### Your objective:
The required output is the exact run of lines below that opens at the line with "abbrev RADIO.RFFE_ACK (r" and closes at the line with "abbrev RADIO.SEQ_STATUS (r".
────
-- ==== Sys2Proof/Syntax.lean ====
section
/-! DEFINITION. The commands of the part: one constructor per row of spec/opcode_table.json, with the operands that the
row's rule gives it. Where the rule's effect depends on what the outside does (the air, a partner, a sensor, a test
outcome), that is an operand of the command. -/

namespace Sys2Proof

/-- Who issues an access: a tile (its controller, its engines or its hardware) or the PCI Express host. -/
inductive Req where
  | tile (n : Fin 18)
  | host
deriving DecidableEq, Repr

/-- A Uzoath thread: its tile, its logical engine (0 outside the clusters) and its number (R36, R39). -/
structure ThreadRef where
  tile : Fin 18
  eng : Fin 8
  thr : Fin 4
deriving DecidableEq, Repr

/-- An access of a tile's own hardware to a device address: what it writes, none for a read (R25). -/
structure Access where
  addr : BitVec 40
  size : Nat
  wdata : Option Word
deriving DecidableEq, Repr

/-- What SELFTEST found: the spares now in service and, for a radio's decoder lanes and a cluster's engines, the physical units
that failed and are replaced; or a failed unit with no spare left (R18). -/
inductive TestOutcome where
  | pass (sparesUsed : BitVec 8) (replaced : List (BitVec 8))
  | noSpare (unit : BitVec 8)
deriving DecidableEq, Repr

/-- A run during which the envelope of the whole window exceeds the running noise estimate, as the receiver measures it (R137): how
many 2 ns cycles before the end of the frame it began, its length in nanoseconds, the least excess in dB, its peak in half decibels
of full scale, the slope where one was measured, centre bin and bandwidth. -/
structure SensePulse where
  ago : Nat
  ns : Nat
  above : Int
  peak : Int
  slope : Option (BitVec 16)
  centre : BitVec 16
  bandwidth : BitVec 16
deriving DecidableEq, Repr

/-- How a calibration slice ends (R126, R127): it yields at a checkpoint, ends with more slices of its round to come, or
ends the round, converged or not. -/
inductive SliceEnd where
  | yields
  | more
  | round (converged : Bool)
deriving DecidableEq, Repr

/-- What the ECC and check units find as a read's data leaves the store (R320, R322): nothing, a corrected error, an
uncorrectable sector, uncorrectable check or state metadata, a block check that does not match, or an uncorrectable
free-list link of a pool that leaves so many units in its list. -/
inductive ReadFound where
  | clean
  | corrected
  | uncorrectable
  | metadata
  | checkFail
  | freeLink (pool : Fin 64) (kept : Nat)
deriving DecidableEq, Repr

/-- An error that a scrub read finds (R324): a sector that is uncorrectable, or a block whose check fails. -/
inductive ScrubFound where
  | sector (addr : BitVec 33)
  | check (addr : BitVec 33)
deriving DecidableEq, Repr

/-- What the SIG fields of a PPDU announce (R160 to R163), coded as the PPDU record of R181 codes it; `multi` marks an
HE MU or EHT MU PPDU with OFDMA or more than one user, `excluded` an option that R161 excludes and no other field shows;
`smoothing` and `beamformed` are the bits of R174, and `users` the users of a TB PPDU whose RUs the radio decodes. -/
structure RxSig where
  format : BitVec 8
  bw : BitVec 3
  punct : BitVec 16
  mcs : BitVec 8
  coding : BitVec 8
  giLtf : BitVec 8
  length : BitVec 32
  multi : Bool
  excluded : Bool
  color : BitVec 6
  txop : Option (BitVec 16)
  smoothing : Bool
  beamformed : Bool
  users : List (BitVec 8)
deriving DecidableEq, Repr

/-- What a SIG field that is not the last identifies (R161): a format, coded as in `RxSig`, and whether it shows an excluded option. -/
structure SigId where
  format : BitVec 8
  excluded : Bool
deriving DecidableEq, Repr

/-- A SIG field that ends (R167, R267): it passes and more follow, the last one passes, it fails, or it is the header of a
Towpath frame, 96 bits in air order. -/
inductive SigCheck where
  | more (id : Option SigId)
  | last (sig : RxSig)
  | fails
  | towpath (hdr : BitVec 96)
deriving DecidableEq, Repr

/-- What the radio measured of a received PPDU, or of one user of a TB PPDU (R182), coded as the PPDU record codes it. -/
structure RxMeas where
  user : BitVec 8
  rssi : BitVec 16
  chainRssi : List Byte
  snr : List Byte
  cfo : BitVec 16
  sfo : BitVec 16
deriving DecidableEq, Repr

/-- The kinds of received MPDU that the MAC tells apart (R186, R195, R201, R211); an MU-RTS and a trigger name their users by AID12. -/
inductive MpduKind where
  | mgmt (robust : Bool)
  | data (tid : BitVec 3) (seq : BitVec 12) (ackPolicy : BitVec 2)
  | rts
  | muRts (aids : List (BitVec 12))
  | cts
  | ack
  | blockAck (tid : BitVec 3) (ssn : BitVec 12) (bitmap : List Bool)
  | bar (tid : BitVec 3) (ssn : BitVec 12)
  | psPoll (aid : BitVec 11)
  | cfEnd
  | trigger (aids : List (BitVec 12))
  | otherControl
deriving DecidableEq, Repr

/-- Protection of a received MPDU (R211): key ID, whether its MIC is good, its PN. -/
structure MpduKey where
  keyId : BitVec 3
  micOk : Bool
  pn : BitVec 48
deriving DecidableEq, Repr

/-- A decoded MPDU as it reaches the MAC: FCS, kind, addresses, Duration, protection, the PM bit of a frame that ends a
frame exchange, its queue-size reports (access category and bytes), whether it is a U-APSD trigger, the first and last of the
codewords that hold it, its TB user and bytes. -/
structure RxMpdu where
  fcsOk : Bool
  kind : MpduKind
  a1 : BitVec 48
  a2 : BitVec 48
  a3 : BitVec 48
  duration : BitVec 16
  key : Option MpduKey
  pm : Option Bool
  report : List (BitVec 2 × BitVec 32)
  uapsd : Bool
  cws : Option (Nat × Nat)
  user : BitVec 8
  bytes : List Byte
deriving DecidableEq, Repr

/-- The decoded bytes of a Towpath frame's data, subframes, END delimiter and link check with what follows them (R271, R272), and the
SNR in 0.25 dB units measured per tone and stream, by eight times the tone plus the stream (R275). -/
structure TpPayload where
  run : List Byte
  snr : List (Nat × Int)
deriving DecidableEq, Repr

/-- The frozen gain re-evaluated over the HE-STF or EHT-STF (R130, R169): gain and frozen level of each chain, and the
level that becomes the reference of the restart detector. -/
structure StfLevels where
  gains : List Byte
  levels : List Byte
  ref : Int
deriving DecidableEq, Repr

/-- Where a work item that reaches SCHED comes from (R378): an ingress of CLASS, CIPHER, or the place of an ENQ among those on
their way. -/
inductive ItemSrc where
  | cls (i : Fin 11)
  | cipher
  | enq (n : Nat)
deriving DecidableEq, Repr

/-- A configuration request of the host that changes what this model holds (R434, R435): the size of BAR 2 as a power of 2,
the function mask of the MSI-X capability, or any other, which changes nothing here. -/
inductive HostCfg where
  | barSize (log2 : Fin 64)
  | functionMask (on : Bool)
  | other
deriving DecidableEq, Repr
────
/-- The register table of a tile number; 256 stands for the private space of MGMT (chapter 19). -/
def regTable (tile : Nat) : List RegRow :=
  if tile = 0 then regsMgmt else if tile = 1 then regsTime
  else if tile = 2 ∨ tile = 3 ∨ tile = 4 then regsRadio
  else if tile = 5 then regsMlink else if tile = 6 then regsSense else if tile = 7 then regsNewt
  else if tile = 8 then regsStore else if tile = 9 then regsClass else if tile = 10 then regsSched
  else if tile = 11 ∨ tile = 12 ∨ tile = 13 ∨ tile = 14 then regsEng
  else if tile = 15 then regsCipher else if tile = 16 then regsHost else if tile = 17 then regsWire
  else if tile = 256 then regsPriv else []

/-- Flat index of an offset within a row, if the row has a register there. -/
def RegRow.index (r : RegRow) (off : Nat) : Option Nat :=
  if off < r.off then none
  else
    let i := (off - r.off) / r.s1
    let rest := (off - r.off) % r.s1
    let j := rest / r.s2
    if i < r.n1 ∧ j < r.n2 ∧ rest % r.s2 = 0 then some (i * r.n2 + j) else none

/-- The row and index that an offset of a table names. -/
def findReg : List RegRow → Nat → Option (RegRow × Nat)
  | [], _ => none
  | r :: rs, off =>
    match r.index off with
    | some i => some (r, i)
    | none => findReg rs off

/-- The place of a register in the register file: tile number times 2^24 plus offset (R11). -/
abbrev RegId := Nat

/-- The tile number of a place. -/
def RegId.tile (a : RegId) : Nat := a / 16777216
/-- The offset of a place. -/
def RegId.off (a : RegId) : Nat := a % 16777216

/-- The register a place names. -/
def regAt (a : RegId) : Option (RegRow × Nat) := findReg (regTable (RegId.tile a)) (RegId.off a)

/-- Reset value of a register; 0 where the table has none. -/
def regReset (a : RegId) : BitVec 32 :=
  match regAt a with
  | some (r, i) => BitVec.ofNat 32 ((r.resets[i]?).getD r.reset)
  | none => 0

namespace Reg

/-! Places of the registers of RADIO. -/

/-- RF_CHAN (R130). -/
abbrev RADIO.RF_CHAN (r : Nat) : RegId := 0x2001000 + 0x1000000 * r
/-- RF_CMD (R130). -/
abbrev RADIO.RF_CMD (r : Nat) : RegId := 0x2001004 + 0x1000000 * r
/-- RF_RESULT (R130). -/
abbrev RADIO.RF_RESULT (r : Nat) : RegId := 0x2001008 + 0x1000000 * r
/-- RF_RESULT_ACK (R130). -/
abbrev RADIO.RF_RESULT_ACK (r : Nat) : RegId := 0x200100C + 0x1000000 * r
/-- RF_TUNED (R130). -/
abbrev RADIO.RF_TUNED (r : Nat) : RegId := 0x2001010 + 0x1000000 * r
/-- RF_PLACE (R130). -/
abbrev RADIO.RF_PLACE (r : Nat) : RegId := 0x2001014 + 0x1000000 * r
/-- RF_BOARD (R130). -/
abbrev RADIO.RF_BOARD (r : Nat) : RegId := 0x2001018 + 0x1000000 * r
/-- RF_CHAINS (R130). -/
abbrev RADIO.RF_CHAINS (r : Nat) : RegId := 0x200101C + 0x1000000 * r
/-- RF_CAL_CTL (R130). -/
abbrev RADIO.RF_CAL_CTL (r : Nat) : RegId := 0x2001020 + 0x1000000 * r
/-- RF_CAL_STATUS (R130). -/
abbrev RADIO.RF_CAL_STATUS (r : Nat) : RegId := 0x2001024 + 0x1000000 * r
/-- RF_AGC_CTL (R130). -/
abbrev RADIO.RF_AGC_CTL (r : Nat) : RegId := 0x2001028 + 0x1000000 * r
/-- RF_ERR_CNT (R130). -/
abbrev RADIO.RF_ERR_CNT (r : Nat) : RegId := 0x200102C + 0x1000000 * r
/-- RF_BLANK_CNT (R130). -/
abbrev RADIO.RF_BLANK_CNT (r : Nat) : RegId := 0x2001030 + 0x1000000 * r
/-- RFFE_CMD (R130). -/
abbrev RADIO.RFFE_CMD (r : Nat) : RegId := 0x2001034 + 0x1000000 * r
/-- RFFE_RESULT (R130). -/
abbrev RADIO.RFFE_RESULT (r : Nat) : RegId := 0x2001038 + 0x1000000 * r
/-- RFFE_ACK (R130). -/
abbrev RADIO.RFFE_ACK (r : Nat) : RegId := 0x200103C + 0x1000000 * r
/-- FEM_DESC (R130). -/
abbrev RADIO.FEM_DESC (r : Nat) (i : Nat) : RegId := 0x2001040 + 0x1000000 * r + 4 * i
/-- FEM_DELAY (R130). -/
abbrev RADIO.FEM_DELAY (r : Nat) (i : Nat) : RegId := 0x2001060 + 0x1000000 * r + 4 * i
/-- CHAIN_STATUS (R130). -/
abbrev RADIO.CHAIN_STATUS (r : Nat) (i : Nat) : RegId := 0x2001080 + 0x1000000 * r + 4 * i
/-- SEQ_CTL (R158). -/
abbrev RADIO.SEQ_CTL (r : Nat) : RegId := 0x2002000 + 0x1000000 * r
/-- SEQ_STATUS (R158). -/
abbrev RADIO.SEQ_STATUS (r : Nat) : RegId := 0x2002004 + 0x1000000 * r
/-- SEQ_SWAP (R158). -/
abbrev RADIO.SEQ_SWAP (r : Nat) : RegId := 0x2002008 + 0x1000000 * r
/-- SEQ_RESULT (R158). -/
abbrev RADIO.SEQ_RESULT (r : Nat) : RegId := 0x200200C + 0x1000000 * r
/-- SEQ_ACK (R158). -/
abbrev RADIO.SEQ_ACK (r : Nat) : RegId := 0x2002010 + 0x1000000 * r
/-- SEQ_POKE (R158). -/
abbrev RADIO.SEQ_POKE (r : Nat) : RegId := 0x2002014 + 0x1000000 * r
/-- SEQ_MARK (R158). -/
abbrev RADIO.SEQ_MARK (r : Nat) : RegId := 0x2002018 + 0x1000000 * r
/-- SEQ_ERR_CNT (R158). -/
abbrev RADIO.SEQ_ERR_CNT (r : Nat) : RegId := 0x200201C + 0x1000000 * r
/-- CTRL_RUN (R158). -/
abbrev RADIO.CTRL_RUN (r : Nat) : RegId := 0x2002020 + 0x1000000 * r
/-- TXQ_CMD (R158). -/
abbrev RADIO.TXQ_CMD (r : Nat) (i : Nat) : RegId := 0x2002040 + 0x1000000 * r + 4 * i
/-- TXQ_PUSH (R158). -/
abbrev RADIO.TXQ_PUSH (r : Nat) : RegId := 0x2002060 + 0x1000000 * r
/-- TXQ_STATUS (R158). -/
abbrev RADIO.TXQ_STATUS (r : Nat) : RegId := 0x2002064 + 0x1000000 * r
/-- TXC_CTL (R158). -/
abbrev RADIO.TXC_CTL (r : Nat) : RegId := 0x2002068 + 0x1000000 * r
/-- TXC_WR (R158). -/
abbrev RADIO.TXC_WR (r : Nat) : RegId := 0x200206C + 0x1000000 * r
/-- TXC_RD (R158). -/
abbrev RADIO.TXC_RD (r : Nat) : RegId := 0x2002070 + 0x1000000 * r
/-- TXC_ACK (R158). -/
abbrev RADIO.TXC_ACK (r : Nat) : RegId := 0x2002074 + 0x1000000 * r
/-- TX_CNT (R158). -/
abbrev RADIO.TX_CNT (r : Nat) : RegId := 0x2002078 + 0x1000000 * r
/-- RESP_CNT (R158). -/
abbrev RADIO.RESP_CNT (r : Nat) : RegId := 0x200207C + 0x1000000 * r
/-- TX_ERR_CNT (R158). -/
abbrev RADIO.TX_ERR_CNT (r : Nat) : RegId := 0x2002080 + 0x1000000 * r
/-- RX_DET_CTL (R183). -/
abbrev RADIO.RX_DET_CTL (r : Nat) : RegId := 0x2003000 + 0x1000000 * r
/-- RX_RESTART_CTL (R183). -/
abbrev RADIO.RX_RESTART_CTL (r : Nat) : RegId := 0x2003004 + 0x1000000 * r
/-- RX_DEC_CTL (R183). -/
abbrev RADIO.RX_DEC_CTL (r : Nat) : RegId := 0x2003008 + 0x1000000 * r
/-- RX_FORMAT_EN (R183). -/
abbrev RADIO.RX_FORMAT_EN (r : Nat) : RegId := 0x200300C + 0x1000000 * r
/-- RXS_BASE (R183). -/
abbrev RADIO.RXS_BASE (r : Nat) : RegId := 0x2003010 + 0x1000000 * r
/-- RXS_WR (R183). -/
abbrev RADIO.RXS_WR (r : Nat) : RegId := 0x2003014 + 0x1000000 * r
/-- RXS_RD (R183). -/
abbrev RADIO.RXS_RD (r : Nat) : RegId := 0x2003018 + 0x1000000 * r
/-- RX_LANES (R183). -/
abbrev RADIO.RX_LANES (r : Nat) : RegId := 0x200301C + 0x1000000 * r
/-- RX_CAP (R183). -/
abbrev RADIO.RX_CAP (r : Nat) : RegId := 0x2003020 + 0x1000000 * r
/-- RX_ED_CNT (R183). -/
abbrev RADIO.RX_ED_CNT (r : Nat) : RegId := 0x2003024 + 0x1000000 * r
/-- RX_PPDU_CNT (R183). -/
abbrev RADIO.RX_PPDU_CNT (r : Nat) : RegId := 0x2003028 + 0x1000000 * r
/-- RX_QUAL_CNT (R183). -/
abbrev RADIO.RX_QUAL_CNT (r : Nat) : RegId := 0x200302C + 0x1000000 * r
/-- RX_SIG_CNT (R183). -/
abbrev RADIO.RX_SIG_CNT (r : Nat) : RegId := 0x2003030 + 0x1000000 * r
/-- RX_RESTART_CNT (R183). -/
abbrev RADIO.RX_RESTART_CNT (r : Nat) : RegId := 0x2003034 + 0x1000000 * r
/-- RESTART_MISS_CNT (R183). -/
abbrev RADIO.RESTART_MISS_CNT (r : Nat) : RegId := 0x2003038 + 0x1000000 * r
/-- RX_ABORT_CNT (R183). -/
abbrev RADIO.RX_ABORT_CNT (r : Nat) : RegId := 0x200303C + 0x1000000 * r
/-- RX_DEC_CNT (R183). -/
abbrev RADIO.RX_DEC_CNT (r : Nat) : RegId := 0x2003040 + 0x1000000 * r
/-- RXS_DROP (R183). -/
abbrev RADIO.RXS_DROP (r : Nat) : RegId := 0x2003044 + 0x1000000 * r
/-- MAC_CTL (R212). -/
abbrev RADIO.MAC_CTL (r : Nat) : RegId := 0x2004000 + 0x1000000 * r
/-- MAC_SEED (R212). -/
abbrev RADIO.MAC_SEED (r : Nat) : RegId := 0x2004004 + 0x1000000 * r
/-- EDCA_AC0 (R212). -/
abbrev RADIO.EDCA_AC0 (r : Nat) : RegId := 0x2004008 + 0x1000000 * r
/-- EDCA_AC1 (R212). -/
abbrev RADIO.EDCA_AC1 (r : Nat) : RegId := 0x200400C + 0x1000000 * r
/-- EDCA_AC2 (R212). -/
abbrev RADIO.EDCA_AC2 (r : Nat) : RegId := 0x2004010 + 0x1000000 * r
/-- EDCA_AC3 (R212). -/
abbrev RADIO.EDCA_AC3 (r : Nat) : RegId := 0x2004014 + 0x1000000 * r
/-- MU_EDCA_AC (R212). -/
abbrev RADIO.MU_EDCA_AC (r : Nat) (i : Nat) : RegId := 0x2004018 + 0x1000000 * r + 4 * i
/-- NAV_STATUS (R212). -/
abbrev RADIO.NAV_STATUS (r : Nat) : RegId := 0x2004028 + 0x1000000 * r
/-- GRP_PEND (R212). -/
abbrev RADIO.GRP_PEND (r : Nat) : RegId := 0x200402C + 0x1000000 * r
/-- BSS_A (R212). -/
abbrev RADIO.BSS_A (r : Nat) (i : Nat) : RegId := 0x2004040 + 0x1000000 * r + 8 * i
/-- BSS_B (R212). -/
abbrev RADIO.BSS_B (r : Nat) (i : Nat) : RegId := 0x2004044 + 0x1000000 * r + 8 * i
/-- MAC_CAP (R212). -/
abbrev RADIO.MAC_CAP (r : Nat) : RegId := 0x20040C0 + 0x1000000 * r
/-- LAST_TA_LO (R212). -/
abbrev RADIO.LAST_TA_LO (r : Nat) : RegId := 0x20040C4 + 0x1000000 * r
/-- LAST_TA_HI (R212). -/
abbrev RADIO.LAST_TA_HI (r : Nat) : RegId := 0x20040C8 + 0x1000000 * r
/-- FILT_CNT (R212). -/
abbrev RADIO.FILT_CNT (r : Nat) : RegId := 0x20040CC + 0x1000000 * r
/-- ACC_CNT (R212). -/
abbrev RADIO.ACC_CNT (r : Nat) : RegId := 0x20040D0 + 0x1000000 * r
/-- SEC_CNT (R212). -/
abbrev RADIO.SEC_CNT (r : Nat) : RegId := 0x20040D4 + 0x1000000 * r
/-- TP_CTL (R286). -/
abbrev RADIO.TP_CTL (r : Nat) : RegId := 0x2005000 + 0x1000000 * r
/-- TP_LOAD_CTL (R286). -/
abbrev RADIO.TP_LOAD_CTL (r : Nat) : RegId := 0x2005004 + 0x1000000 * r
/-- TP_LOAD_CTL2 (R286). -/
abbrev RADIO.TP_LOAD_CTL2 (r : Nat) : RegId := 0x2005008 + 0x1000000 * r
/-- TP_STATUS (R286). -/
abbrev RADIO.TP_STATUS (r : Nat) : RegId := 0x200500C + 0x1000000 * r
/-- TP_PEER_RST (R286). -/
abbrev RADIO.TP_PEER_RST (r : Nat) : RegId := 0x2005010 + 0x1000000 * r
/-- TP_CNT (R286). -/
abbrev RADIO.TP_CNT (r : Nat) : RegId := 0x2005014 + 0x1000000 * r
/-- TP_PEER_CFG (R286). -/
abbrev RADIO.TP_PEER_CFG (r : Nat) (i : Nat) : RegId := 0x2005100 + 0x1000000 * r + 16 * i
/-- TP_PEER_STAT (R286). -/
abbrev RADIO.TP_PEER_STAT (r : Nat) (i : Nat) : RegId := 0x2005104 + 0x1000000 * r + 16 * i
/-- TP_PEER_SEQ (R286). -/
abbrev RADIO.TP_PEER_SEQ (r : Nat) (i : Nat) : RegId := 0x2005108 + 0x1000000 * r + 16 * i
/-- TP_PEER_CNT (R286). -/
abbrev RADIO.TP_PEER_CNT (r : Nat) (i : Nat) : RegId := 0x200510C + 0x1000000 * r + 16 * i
────
### The answer:
abbrev RADIO.RFFE_ACK (r : Nat) : RegId := 0x200103C + 0x1000000 * r
/-- FEM_DESC (R130). -/
abbrev RADIO.FEM_DESC (r : Nat) (i : Nat) : RegId := 0x2001040 + 0x1000000 * r + 4 * i
/-- FEM_DELAY (R130). -/
abbrev RADIO.FEM_DELAY (r : Nat) (i : Nat) : RegId := 0x2001060 + 0x1000000 * r + 4 * i
/-- CHAIN_STATUS (R130). -/
abbrev RADIO.CHAIN_STATUS (r : Nat) (i : Nat) : RegId := 0x2001080 + 0x1000000 * r + 4 * i
/-- SEQ_CTL (R158). -/
abbrev RADIO.SEQ_CTL (r : Nat) : RegId := 0x2002000 + 0x1000000 * r
/-- SEQ_STATUS (R158). -/
abbrev RADIO.SEQ_STATUS (r : Nat) : RegId := 0x2002004 + 0x1000000 * r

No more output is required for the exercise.